Most financial advisors recommend this priority order for retirement savings:

  1. 401(k) up to employer match — free money; never leave this on the table
  2. IRA (Roth or Traditional) — more investment options, often lower fees, and better withdrawal flexibility
  3. 401(k) up to the annual maximum — $23,500 in 2026 (under 50)
  4. Taxable brokerage account — for savings beyond tax-advantaged limits

IRAs and 401(k)s are complementary, not competing. An IRA is always worth maximizing because of its investment flexibility and (for Roth) no required minimum distributions.

When Can You Withdraw From an IRA?

The penalty-free withdrawal age for IRA funds is 59½. Before that, the IRS imposes a 10% early withdrawal penalty in addition to ordinary income tax on the amount withdrawn (Traditional) or on earnings only (Roth). Exceptions to the penalty include first-time home purchase (up to $10,000 lifetime), higher education expenses, disability, and substantially equal periodic payments (Rule 72t).
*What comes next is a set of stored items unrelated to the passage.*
/-- MTILE (R296). Its cell lies in the record: with cell 0 the word is revocable (21 R436, R449). -/
def execMtile (o : Wide) (s : State) : Out :=
  commandWord (.mtile o) .mtile false o 1 1 State.recordCell (fun sl => [BitVec.ofNat 64 sl.chain])
    (fun _ _ c => c.recordTrap.orElse fun _ => c.chainTrap (c.regs.getD 1 0)) s

/-- MQ (R297): the record is registered at issue, or where its guard becomes TRUE. -/
def execMq (o : Wide) (s : State) : Out :=
  commandWord (.mq o) .mq false o 1 (o.fn.extractLsb' 0 3).toNat (fun _ _ => true) (fun _ => [(o.fn.extractLsb' 0 3).setWidth 64])
    (fun _ _ c => c.recordTrap) s

/-- MCHAIN (R299). -/
def execMchain (o : Wide) (s : State) : Out :=
  runWord (.mchain o) s fun g s =>
    let l := o.imm.toNat
    if 4 < g.quad + l then .next (s.trapped g ⟨Cause.engineFault, BitVec.ofNat 64 l⟩)
    else .next (s.wordDone (g.mapSlices fun sl => ({ sl with chain := l }).advance 12 true))

/-- MRPR and MSTAT write a value into every slice (R300), after one cycle, a figure that the spec does not give (log 66, DESIGN CHOICE). -/
def engineValue (i : Instr) (o : Wide) (f : State → Gang → Slice → Word64) (s : State) : Out :=
  runWord i s fun g s =>
    let c := s.rctx g
    .next (s.wordDone (g.mapSlices fun sl => (sl.writeS c (.variable 1) o.ss ⟨f s g sl, false⟩).advance 12 (regionEnding i)))

/-- MRPR. -/
def execMrpr (o : Wide) (s : State) : Out := engineValue (.mrpr o) o (fun s g _ => (s.engine g.quadNo).rpr) s

/-- A run holds an engine. -/
def TileRun.holds (r : TileRun) (e : Nat) : Bool := decide (r.head ≤ e) && decide (e < r.head + r.got)

/-- The status word of a quadrant's engine, for a strand with chain length L (R300). -/
def State.mstat (s : State) (e chain : Nat) : Word64 :=
  let x := s.engine e
  let depth := s.matrixQueue e
  let busy := s.tiles.any fun r => r.holds e && (r.stage == .run || (r.cmd.op == .mwld && r.stage == .start))
  let ok := decide (e % 4 + chain ≤ 4) && (s.chainOf e chain).all fun y => y.owner == some (e, chain)
  (x.tiles ++ 0#32) |||
    BitVec.ofNat 64 (depth * 65536 + (if busy then 256 else 0) + (if ok then 128 else 0) + chain * 16 + if x.owner.isNone then 15 else x.fmt)

/-- MSTAT. -/
def execMstat (o : Wide) (s : State) : Out := engineValue (.mstat o) o (fun s g sl => s.mstat g.quadNo sl.chain) s

/-! ## Runs -/

def State.tile? (s : State) (id : Nat) : Option TileRun := s.tiles.find? fun r => r.cmd.id == id

def State.setTile (s : State) (id : Nat) (f : TileRun → TileRun) : State :=
  { s with tiles := updFirst (fun r => r.cmd.id == id) f s.tiles }

/-- The record as a tile. -/
def TileRun.tile (r : TileRun) : Tile := Tile.of r.record

/-- The record's address. -/
def TileRun.at_ (r : TileRun) : Word64 := r.cmd.regs.getD 0 0

/-- Engine work on behalf of a run: its fault is recorded, poison is noted (14 R313). -/
def State.work {α : Type} (s : State) (r : TileRun) (e : Eng α) : Except Halt α × State :=
  match s.run e with
  | (.error (.fault f), s1, _) => (.error (.fault f), (s1.addFault f (.matrix r.cmd.id)).2)
  | (x, s1, true) => (x, (s1.consume r.cmd.ctx chkMatrix).setTile r.cmd.id fun y => { y with poison := true })
  | (x, s1, false) => (x, s1)

/-- The run ends with ENGINE_FAULT (14 R308): RPRS is kept, the cell takes FAULTED. -/
def State.tileFault (s : State) (r : TileRun) (at_ : Word64) : State :=
  (s.engineRecord r.cmd 0x0F r.head (if r.cmd.op = .mwld then 0 else r.at_) at_ (s.engine r.head).rpr).setTile r.cmd.id fun y =>
    { y with stage := .finish, status := statusFaulted, rprs := none }

/-- A run is over: its engines are free. -/
def State.releaseTile (s : State) (id : Nat) : State := { s with tiles := s.tiles.filter fun r => r.cmd.id != id }

/-- The chain contains a fenced engine (21 R445). -/
def State.chainFenced (s : State) (r : TileRun) : Bool := (List.range r.len).any fun i => s.fenced r.cmd.part 1 (r.head + i)

/-- A record that cannot be read at start: nothing is signalled or decremented (14 R308). -/
def State.tileUnreadable (s : State) (r : TileRun) : State :=
  (s.engineRecord r.cmd 0x0F r.head r.at_ 0 0).releaseTile r.cmd.id

/-! ## Taking a chain (R301) -/

/-- A command in an engine's own queue has reached it before a given arrival (R301). -/
def State.queuedBefore (s : State) (e reach : Nat) : Bool :=
  s.cmds.any fun c => c.op.engine == .matrix && c.op != .mq && c.quad == e && decide (c.id < reach) && s.mayStart c

/-- The run may take the next engine of its chain: free, and no command has reached it earlier. -/
def State.mayTake (s : State) (r : TileRun) : Bool :=
  let e := r.head + r.got
  r.stage == .acquire && decide (r.got < r.len) && !s.queuedBefore e r.reach && !s.tiles.any fun x =>
    x.holds e || (x.stage == .acquire && x.head + x.got == e && decide (x.got < x.len) && decide (x.reach < r.reach))

/-- Take engines in increasing number, as far as they are free. -/
def State.takeEngines (s : State) (id : Nat) : Nat → State
  | 0 => s
  | n + 1 =>
    match s.tile? id with
    | some r =>
      if s.mayTake r then
        ({ s with nextId := s.nextId + 1 }.setTile id fun x => { x with got := x.got + 1, reach := s.nextId }).takeEngines id n
      else s
    | none => s

/-- A command of a quadrant's queue that may leave it: no startable command of the queue stands ahead. -/
def State.mayLeave (s : State) (c : Cmd) : Bool :=
  s.mayStart c && !s.engineWaits c.unit && (s.cmds.takeWhile fun x => x.id != c.id).all fun x =>
    !(x.op.engine == .matrix && x.op != .mq && x.quad == c.quad && s.mayStart x)

/-- A new run of a command. -/
def Cmd.runOn (c : Cmd) (head len got reach : Nat) (stage : TileStage) (node : Option (Nat × Nat)) : TileRun :=
  { cmd := c, head := head, len := len, got := got, reach := reach, stage := stage, record := [], poison := false, status := statusOk
    rprs := none, cellAt := none, next := 0, node := node }

/-- Enter a queued command into the competition for its chain, and take what is free: it reached its first engine when it was queued. When the chain is whole the fork edge's
destination reconciles: span C for a chain of more than one engine (R302). -/
def State.acquire (s : State) (id len : Nat) (op : CmdOp) : State :=
  let s1 := match s.cmds.find? fun c => c.id == id && c.op == op with
    | some c =>
      if s.mayLeave c then
        { s.dropCmd id with tiles := s.tiles ++ [c.runOn c.quad len 0 c.id .acquire none] }
      else s
    | none => s
  let s2 := s1.takeEngines id 4
  match s2.tile? id with
  | some r =>
    if r.stage = .acquire ∧ r.got = r.len then
      (if 1 < r.len then s2.reconcileDest r.cmd.core 1 else s2).setTile id fun x => { x with stage := .start }
    else s2
  | none => s2

/-- The chain length that a queued command carries. -/
def State.queuedLen (s : State) (id k : Nat) : Nat :=
  ((s.cmds.find? fun c => c.id == id).map fun c => (c.regs.getD k 0).toNat).getD 1

/-! ## MWLD_EXECUTE (R295) -/

/-- One column of a block: its codes and scales. -/
def readColumn (c : Cmd) (unit : Nat) (a plane : Word64) (t k0 n s0 : Nat) : Eng (List Nat × List Nat) := do
  let w ← readCodes c unit a k0 n (elemBits t)
  let sc ← if t = 13 then readScales c unit plane s0 (n / 8) else pure []
  pure (w, sc)

/-- A bank from its columns. -/
def bankOf (cols : List (List Nat × List Nat)) : Bank :=
  { w := (cols.zipIdx.foldl (fun m p => Map.setMany 0 m (64 * p.2) p.1.1) ([] : Map Nat))
    sc := (cols.zipIdx.foldl (fun m p => Map.setMany 0 m (8 * p.2) p.1.2) ([] : Map Nat))
    bad := [] }

/-- A new active bank with its tag; the old one becomes the shadow. -/
def Matrix.latch (e : Matrix) (b : Bank) (fmt kb nb : Nat) (band : BitVec 16) (owner : Option (Nat × Nat)) : Matrix :=
  { e with shadow := e.active, active := b, fmt := fmt, kb := kb, nb := nb, band := band, owner := owner }

/-- The checks of B and BSP, for alignment and apertures. -/
def Cmd.mwldBad (c : Cmd) : Bool :=
  let r := fun k => c.regs.getD k 0
  let t := (r 6).toNat
  let kb := ((r 3).extractLsb' 0 32).toNat
  let nb := ((r 3).extractLsb' 32 32).toNat
  (r 0).toNat % 16 != 0 || (r 1).toNat % 16 != 0 || c.rangeBad (r 0, (nb - 1) * (r 1).toNat + kb * elemBits t / 8) ||
    (t == 13 && c.rangeBad (r 2, planeBytes nb kb))

/-- Read the block of every member. -/
def Cmd.mwldRead (c : Cmd) (head len : Nat) : Eng (List Bank) :=
  let r := fun k => c.regs.getD k 0
  let t := (r 6).toNat
  let kb := ((r 3).extractLsb' 0 32).toNat
  let nb := ((r 3).extractLsb' 32 32).toNat
  (List.range len).mapM fun i => do
    let cols ← (List.range (min 64 (nb - 64 * i))).mapM fun jj =>
      let j := 64 * i + jj
      readColumn c (head + i) (r 0 + BitVec.ofNat 64 (j * (r 1).toNat)) (r 2) t 0 kb (j * (kb / 8))
    pure (bankOf cols)

/-- The band scale 1.0. -/
def bandOne : BitVec 16 := 0x3F80

/-- The block into the latches, once its chain is taken. -/
def State.mwldLatch (s : State) (r : TileRun) : State :=
  let c := r.cmd
  let g := fun k => c.regs.getD k 0
  if c.mwldBad || s.chainFenced r then s.tileFault r (g 0)
  else
    match s.work r (c.mwldRead r.head r.len) with
    | (.error (.stop a), s1) => s1.tileFault r a
    | (.error _, s1) => s1
    | (.ok banks, s1) =>
      let t := (g 6).toNat
      let s2 := banks.zipIdx.foldl
        (fun s p => s.setEngine (r.head + p.2) ((s.engine (r.head + p.2)).latch p.1 t ((g 3).extractLsb' 0 32).toNat
          ((g 3).extractLsb' 32 32).toNat (if t = 13 then (g 4).extractLsb' 0 16 else bandOne) (some (r.head, r.len)))) s1
      s2.setTile c.id fun x => { x with stage := .finish, status := if x.poison then statusFaulted else statusOk }

/-- The cell of a run: signalled by 1 after the reconciliation of span P, none when it is 0 or cannot be signalled; the Bool tells
that the signal is behind. -/
def State.signalTile (s : State) (r : TileRun) (cell : Word64) : Bool × State :=
  if cell = 0 then (true, s)
  else if !s.ackClear r.cmd.core 4 then (false, s)
  else
    let s1 := s.reconcileSource r.cmd.core 4
    match s1.reachCell r.cmd.core r.cmd.part r.cmd.ctx r.cmd.segs cell with
    | (.at pa, s2) =>
      (true, (s2.signalCell pa 1 r.status false (.quad r.head)).setTile r.cmd.id fun x => { x with cellAt := some pa })
    | (.cannot, s2) => (true, if r.status = statusFaulted ∧ !r.poison then s2
      else s2.engineRecord r.cmd 0x0F r.head (if r.cmd.op = .mwld then 0 else r.at_) cell (s2.engine r.head).rpr)
    | (.fault why lv e pool va, s2) =>
      (false, (s2.addFault { token := 0, part := r.cmd.part, ctx := r.cmd.ctx, va := va, acc := 2, why := why, level := lv
                             entryAt := e, pool := pool, units := [], unitno := r.head, stage := .new, since := s.cycle }
        (.matrix r.cmd.id)).2)

/-- MWLD_EXECUTE: the chain is taken, the block latched, the cell signalled. -/
def execMwldExecute (id : Nat) (s : State) : Out :=
  if s.engineWaits (.matrix id) then .next s
  else
    let s1 := s.acquire id (s.queuedLen id 7) .mwld
    let s2 : State := match s1.tile? id with
      | some r => if r.stage = .start ∧ r.cmd.op = .mwld then s1.mwldLatch r else s1
      | none => s1
    match s2.tile? id with
    | some r =>
      if r.stage = .finish ∧ r.cmd.op = .mwld then
        let (fin, s3) := s2.signalTile r (r.cmd.regs.getD 5 0)
        .next (if fin then s3.releaseTile id else s3)
      else .next s2
    | none => .next s2

/-! ## TILE_START (R293, R296) -/

/-- The frame store's entry for a command's record (14 R307). -/
def State.saved? (s : State) (c : Cmd) (at_ : Word64) : Option SavedTile :=
  s.savedTiles.find? fun x => x.key == c.recordKey at_ && !x.engines.isEmpty

/-- The RPR with which a tile starts (R291), none when its record's RPRS cannot be taken. -/
def Tile.startAt (t : Tile) (saved : Option SavedTile) : Option Word64 :=
  if t.rprs = 0 then some t.first.word
  else if saved.isNone || t.rprs.getLsbD 0 || (t.kind == 1 && t.rprs.extractLsb' 62 2 == 0) then none
  else some t.rprs

/-- The entry of a record leaves the frame store. -/
def State.dropEntry (s : State) (r : TileRun) : State :=
  { s with savedTiles := s.savedTiles.filter fun y => y.key != r.cmd.recordKey r.at_ }

/-- Put a saved tile's accumulators and latches back (14 R307); the latch belongs to the new chain. Poison that it has read still counts. -/
def State.restoreTile (s : State) (r : TileRun) (x : SavedTile) : State :=
  let s1 := x.engines.zipIdx.foldl
    (fun s p =>
      s.setEngine (r.head + p.2)
        { p.1 with owner := p.1.owner.map fun _ => (r.head, r.len), tiles := (s.engine (r.head + p.2)).tiles }) s
  (s1.setTile r.cmd.id fun y => { y with poison := y.poison || x.poison }).dropEntry r

/-- Read and check the record, and start the tile. -/
def State.startTile (s : State) (r : TileRun) : State :=
  let c := r.cmd
  match s.work r (readE c r.head r.at_ 128) with
  | (.error (.stop _), s1) => s1.tileUnreadable r
  | (.error _, s1) => s1
  | (.ok bs, s1) =>
    let t := Tile.of bs
    let s2 := s1.setTile c.id fun x => { x with record := bs }
    let r' := { r with record := bs }
    let poisoned := ((s2.tile? c.id).map TileRun.poison).getD false
    let saved := s2.saved? c r.at_
    let far := c.op == .mq && (r.node.isSome || decide (2 ≤ (c.regs.getD 1 0).toNat))
    let at_ := t.startAt saved
    let s3 := match saved with
      | some x => if t.rprs = 0 then s2.dropEntry r' else s2.restoreTile r' x
      | none => s2
    match at_ with
    | none => s2.tileFault r' 0
    | some w =>
      if poisoned || s2.chainFenced r || t.bad c r.len far || t.latchBad r.head r.len (s3.chainOf r.head r.len) then s2.tileFault r' 0
      else
        let s4 := (List.range r.len).foldl
          (fun s i =>
            let e := s.engine (r.head + i)
            s.setEngine (r.head + i)
              { e with rpr := if i = 0 then w else e.rpr, owner := if t.kind = 0 then none else e.owner }) s3
        if w = Pos.done.word then s4.setTile c.id fun x => { x with stage := .finish, rprs := some 0 }
        else s4.setTile c.id fun x => { x with stage := .run }

/-- TILE_START: the tile takes its chain, then its record is read and checked. -/
def execTileStart (id : Nat) (s : State) : Out :=
  if s.engineWaits (.matrix id) then .next s
  else
    let s1 := s.acquire id (s.queuedLen id 1) .mtile
    match s1.tile? id with
    | some r => if r.stage = .start ∧ r.cmd.op ≠ .mwld then .next (s1.startTile r) else .next s1
    | none => .next s1

/-! ## The steps (R289, R290, R292) -/

/-- The step that a running tile is at. -/
def State.posOf (s : State) (r : TileRun) : Pos := Pos.of (s.engine r.head).rpr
Roth contributions (not earnings) can always be withdrawn penalty-free since they were already taxed. Required Minimum Distributions begin at age 73 for Traditional IRAs.

Financial Disclaimer

This calculator is for planning and educational purposes only. It is not financial advice. Investment returns are not guaranteed. IRA contribution limits, income phase-out thresholds, and tax rules are subject to change by Congress. Consult a qualified financial advisor or tax professional before making IRA contribution, conversion, or withdrawal decisions.